A quick Google search or even the links off Wikipedia will provide the fact pattern discrediting suspension, and its derivatives, expulsion and in-school suspension. They are inconsistently doled out, hurt vulnerable students academically, and are disproportionately (at a 2-to-1 clip) given to African-American students.

Most importantly, they don’t, overall, benefit public schools, at least as those schools are currently constructed and operated. If such arcane punishments worked, their use wouldn’t have tripled in the past three decades.

Although my son has certainly been chastened and may benefit by what amounts to a shocking WMD of a wake-up call by the standards of his school, bringing that model to what I experience daily as “the real world” means sending already terribly unmotivated (and frequently depressed or otherwise mentally ill) kids to hang out in an empty home or on the streets for three to 10 days, only to return worse off than when they left.

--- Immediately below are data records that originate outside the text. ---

-- ==== Sys2Proof/Machine/Flags.lean ====
section
/-! DEFINITION. The flags: STATUS.BUSY, STATUS.DONE and STATUS.CODE (10_state.md R15, R28), and reporting the end of a command
(60_exceptions.md R102). -/

namespace Sys2Proof.Machine

/-- The result codes (60_exceptions.md R95); values 4 to 15 are never produced. -/
inductive ResultCode where
  | ok
  | invalidInput
  | illegalCommand
  | windowError
  deriving DecidableEq, Repr

/-- STATUS.CODE of a result code (R95). -/
def ResultCode.bits (c : ResultCode) : BitVec 4 :=
  match c with
  | .ok => 0#4
  | .invalidInput => 1#4
  | .illegalCommand => 2#4
  | .windowError => 3#4

/-- The STATUS word with the given fields (R15): BUSY bit 0, DONE bit 1, CODE bits 7:4, every reserved bit 0. -/
def statusWord (busy done : Bool) (code : ResultCode) : Word :=
  0#24 ++ ResultCode.bits code ++ 0#2 ++ BitVec.ofBool done ++ BitVec.ofBool busy

/-- STATUS.BUSY of a STATUS word (R15). -/
def statusBusy (w : Word) : Bool := w.getLsbD 0

/-- STATUS.DONE of a STATUS word (R15). -/
def statusDone (w : Word) : Bool := w.getLsbD 1

/-- STATUS.CODE of a STATUS word (R15). -/
def statusCode (w : Word) : BitVec 4 := w.extractLsb' 4 4

/-- STATUS.BUSY of the machine. -/
def State.busy (s : State) : Bool := statusBusy s.status

/-- STATUS.DONE of the machine. -/
def State.done (s : State) : Bool := statusDone s.status

/-- The legal combinations of the fields (R15): idle after reset, in flight, ended with a produced code. -/
def statusLegal (w : Word) : Bool :=
  w == statusWord false false .ok || w == statusWord true false .ok || w == statusWord false true .ok ||
    w == statusWord false true .invalidInput || w == statusWord false true .illegalCommand ||
    w == statusWord false true .windowError

/-- The report of an ended command (60_exceptions.md R102): STATUS becomes `{BUSY 0, DONE 1, CODE c}` and OUT_LEN the length
of the result. The block saves no program counter, switches no mode and transfers no control. -/
def State.report (s : State) (c : ResultCode) (len : Nat) : State :=
  (s.setOutLen (BitVec.ofNat 32 len)).setStatus (statusWord false true c)

end Sys2Proof.Machine
end

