-- ==== Sys2Proof/Machine/Decoder.lean ====
section
/-! DEFINITION. The decoder datapath and the DECODE command (42_decode.md). -/

namespace Sys2Proof.Machine

/-- `b0 = (v0 << 2) | (v1 >> 4)` (42_decode.md R84), in 8 bits. -/
def decB0 (v0 v1 : Sextet) : Byte := (v0.setWidth 8 <<< 2) ||| (v1.setWidth 8 >>> 4)

/-- `b1 = ((v1 & 0x0F) << 4) | (v2 >> 2)` (R84). -/
def decB1 (v1 v2 : Sextet) : Byte := ((v1.setWidth 8 &&& 0x0F#8) <<< 4) ||| (v2.setWidth 8 >>> 2)

/-- `b2 = ((v2 & 0x03) << 6) | v3` (R84). -/
def decB2 (v2 v3 : Sextet) : Byte := ((v2.setWidth 8 &&& 0x03#8) <<< 6) ||| v3.setWidth 8

/-- A group with four symbols (R84). -/
def decGroup4 (v0 v1 v2 v3 : Sextet) : List Byte := [decB0 v0 v1, decB1 v1 v2, decB2 v2 v3]

/-- A group ending in one pad (R85): bits 1:0 of `v2` are discarded (R90). -/
def decGroup3 (v0 v1 v2 : Sextet) : List Byte := [decB0 v0 v1, decB1 v1 v2]

/-- A group ending in two pads (R86): bits 3:0 of `v1` are discarded (R90). -/
def decGroup2 (v0 v1 : Sextet) : List Byte := [decB0 v0 v1]

/-- A codec result (00_scope.md R10): `Ok(s)` or `Err(INVALID_INPUT)`. -/
inductive CodecResult where
  | ok (out : List Byte)
  | invalidInput
  deriving DecidableEq, Repr

/-- The entry is a `Value`. -/
def RevEntry.isValue (e : RevEntry) : Bool :=
  match e with
  | .value _ => true
  | .pad => false
  | .invalid => false

/-- `PadOK` (42_decode.md R82): no pad in any group; one or two trailing pads in the final group only. -/
def padOK (final : Bool) (e1 e2 e3 e4 : RevEntry) : Bool :=
  (e1.isValue && e2.isValue && e3.isValue && e4.isValue) ||
    (final && e1.isValue && e2.isValue && e3.isValue && e4 == .pad) ||
    (final && e1.isValue && e2.isValue && e3 == .pad && e4 == .pad)

/-- The bytes of a group that passed the pad check (the match of 42_decode.md R88); other groups give none. -/
def decGroup (e1 e2 e3 e4 : RevEntry) : List Byte :=
  match e1, e2, e3, e4 with
  | .value v0, .value v1, .value v2, .value v3 => decGroup4 v0 v1 v2 v3
  | .value v0, .value v1, .value v2, .pad => decGroup3 v0 v1 v2
  | .value v0, .value v1, .pad, .pad => decGroup2 v0 v1
  | _, _, _, _ => []

/-- A group's bytes before a result; an error stays an error, with no output (R88). -/
def CodecResult.prepend (r : CodecResult) (g : List Byte) : CodecResult :=
  match r with
  | .ok out => .ok (g ++ out)
  | .invalidInput => .invalidInput

/-- The group loop of R88 over the slots of the text: a group that fails the pad check ends it with an error. A tail that
is no whole group is none of the loop's inputs, because the length check comes first. -/
def decGroups (es : List RevEntry) : CodecResult :=
  match es with
  | e1 :: e2 :: e3 :: e4 :: rest =>
    if padOK rest.isEmpty e1 e2 e3 e4 then (decGroups rest).prepend (decGroup e1 e2 e3 e4) else .invalidInput
  | _ => .ok []

/-- `Dec` (42_decode.md R88): the length check (R80), the symbol check (R81), then the group loop with the pad check (R82).
No byte is stripped (R83). -/
def dec (t : List Byte) : CodecResult :=
  if t.length % 4 ≠ 0 then .invalidInput
  else if t.any fun c => indexOf c == .invalid then .invalidInput
  else decGroups (t.map indexOf)

/-- The discarded bits of a group are zero (42_decode.md R90): `v2 & 0x03` before one pad, `v1 & 0x0F` before two. -/
def canonicalGroup (e1 e2 e3 e4 : RevEntry) : Bool :=
  match e1, e2, e3, e4 with
  | .value _, .value _, .value v2, .pad => v2 &&& 0x03#6 == 0#6
  | .value _, .value v1, .pad, .pad => v1 &&& 0x0F#6 == 0#6
  | _, _, _, _ => true

/-- Every group of the slots has zero discarded bits. -/
def canonicalGroups (es : List RevEntry) : Bool :=
  match es with
  | e1 :: e2 :: e3 :: e4 :: rest => canonicalGroup e1 e2 e3 e4 && canonicalGroups rest
  | _ => true

/-- The text is canonical (R90), for a text that decodes: only its final group can have discarded bits. -/
def canonical (t : List Byte) : Bool := canonicalGroups (t.map indexOf)

/-- The effect of a CMD write of DECODE (R93): the issue procedure. The job it starts ends in `completeDecode`. -/
def execDecode (s : State) : Host.Outcome State Fault Refusal := issue .decode s

/-- What the DECODE job leaves for a codec result (42_decode.md R94, 20_memory.md R40). -/
def State.finishDecode (s : State) (j : Job) (r : CodecResult) : State :=
  match r with
  | .ok out => s.finishOk j out
  | .invalidInput => s.finishErr j

/-- The DECODE completion step (R94). -/
def completeDecode (j : Job) (s : State) : Host.Outcome State Fault Refusal :=
  complete j s (s.finishDecode j (dec (Memory.read s.mem j.src.toNat j.n.toNat)))

end Sys2Proof.Machine
end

Because the data generally back up this “common sense” argument, along with the whole racism issue, districts and even states like California have been aggressively pushing back on suspensions. A high suspension total is usually a big ding in official ranking systems, and a black mark on the principal’s record.

Yet suspensions are more popular than ever. The Los Angeles Unified School District, the second-biggest in the country, just took the radical step of outright banning suspensions for “willful defiance” — a vague classification that accounted for 55 percent of LAUSD suspensions. The mantra is: Suspensions reflect a school unable to use best practices to engage, motivate and manage students.

Why? Why are schools so dependent on a lazy and ineffective punishment?

Desperation, of course.

If you don’t have the time, expertise, compassion, staffing and/or resolve to meet a troubled student where he or she is and get to the root of the problem(s), removing the problem child from the playing field is not just tempting, it may well be the lesser of two evils. I say all this as a suspender, myself.

As a California public school teacher, I have the right under the state’s education code (and so superseding school policy) to suspend a student from my classroom for up to two full days. They stay on campus, but can’t enter my room: “You don’t have to go home but you can’t stay here.”

Have I done this? Yes, maybe once a year. I know the students most likely will be ignored by the administration while they are out of my room, I know they will fall (further) behind in my class and may get in more trouble while out. Yes, yes, yes. But there are times the students are simply too disruptive — and you are out of patience or out of strategies — and there are 30 other kids in the room. I consider this a failure, but those are a reality in our profession; like hitting a baseball, teaching is about minimizing the number of misses and maximizing the impact of your connections.

Continuing the metaphor, the big new pitch in discipline is an old idea with a new name. “Restorative justice,” already a successful staple of criminal court diversion programs, aims to replace punitive consequences and authoritarian enforcement with a model emphasizing the end benefit to the victim, community and, yes, the perp. Typically what this looks like is “court” made up primarily of one’s peers listening to various sides in a conflict and meting out a consequence that “restores” — apologies, repayment, community service — while also mediating ongoing, deeper frictions, such as between cliques, or a teacher and student.

The catch? If there is one, it is that restorative justice, like other interventions, takes an initially not-totally-trivial investment of resources — trainings, curriculum, on-site managers — as well as a good faith effort by professionals often too jaded or divided to buy in.

Nevertheless, like other good rehabilitation programs, the cost to society in the long run is far, far cheaper than accepting punishments that satisfy only our need for revenge. And if revenge is your thing, it is worth remembering that “restorative” punishments can be as onerous as the alternative.

I guarantee, for example, my son would have been more burdened to have to write an apology essay to his P.E. teacher than to spend a school day at home doing yard work. “I think I should thank the principal for suspending me, dad,” he said at one point. “Now everybody at school thinks I’m a badass.”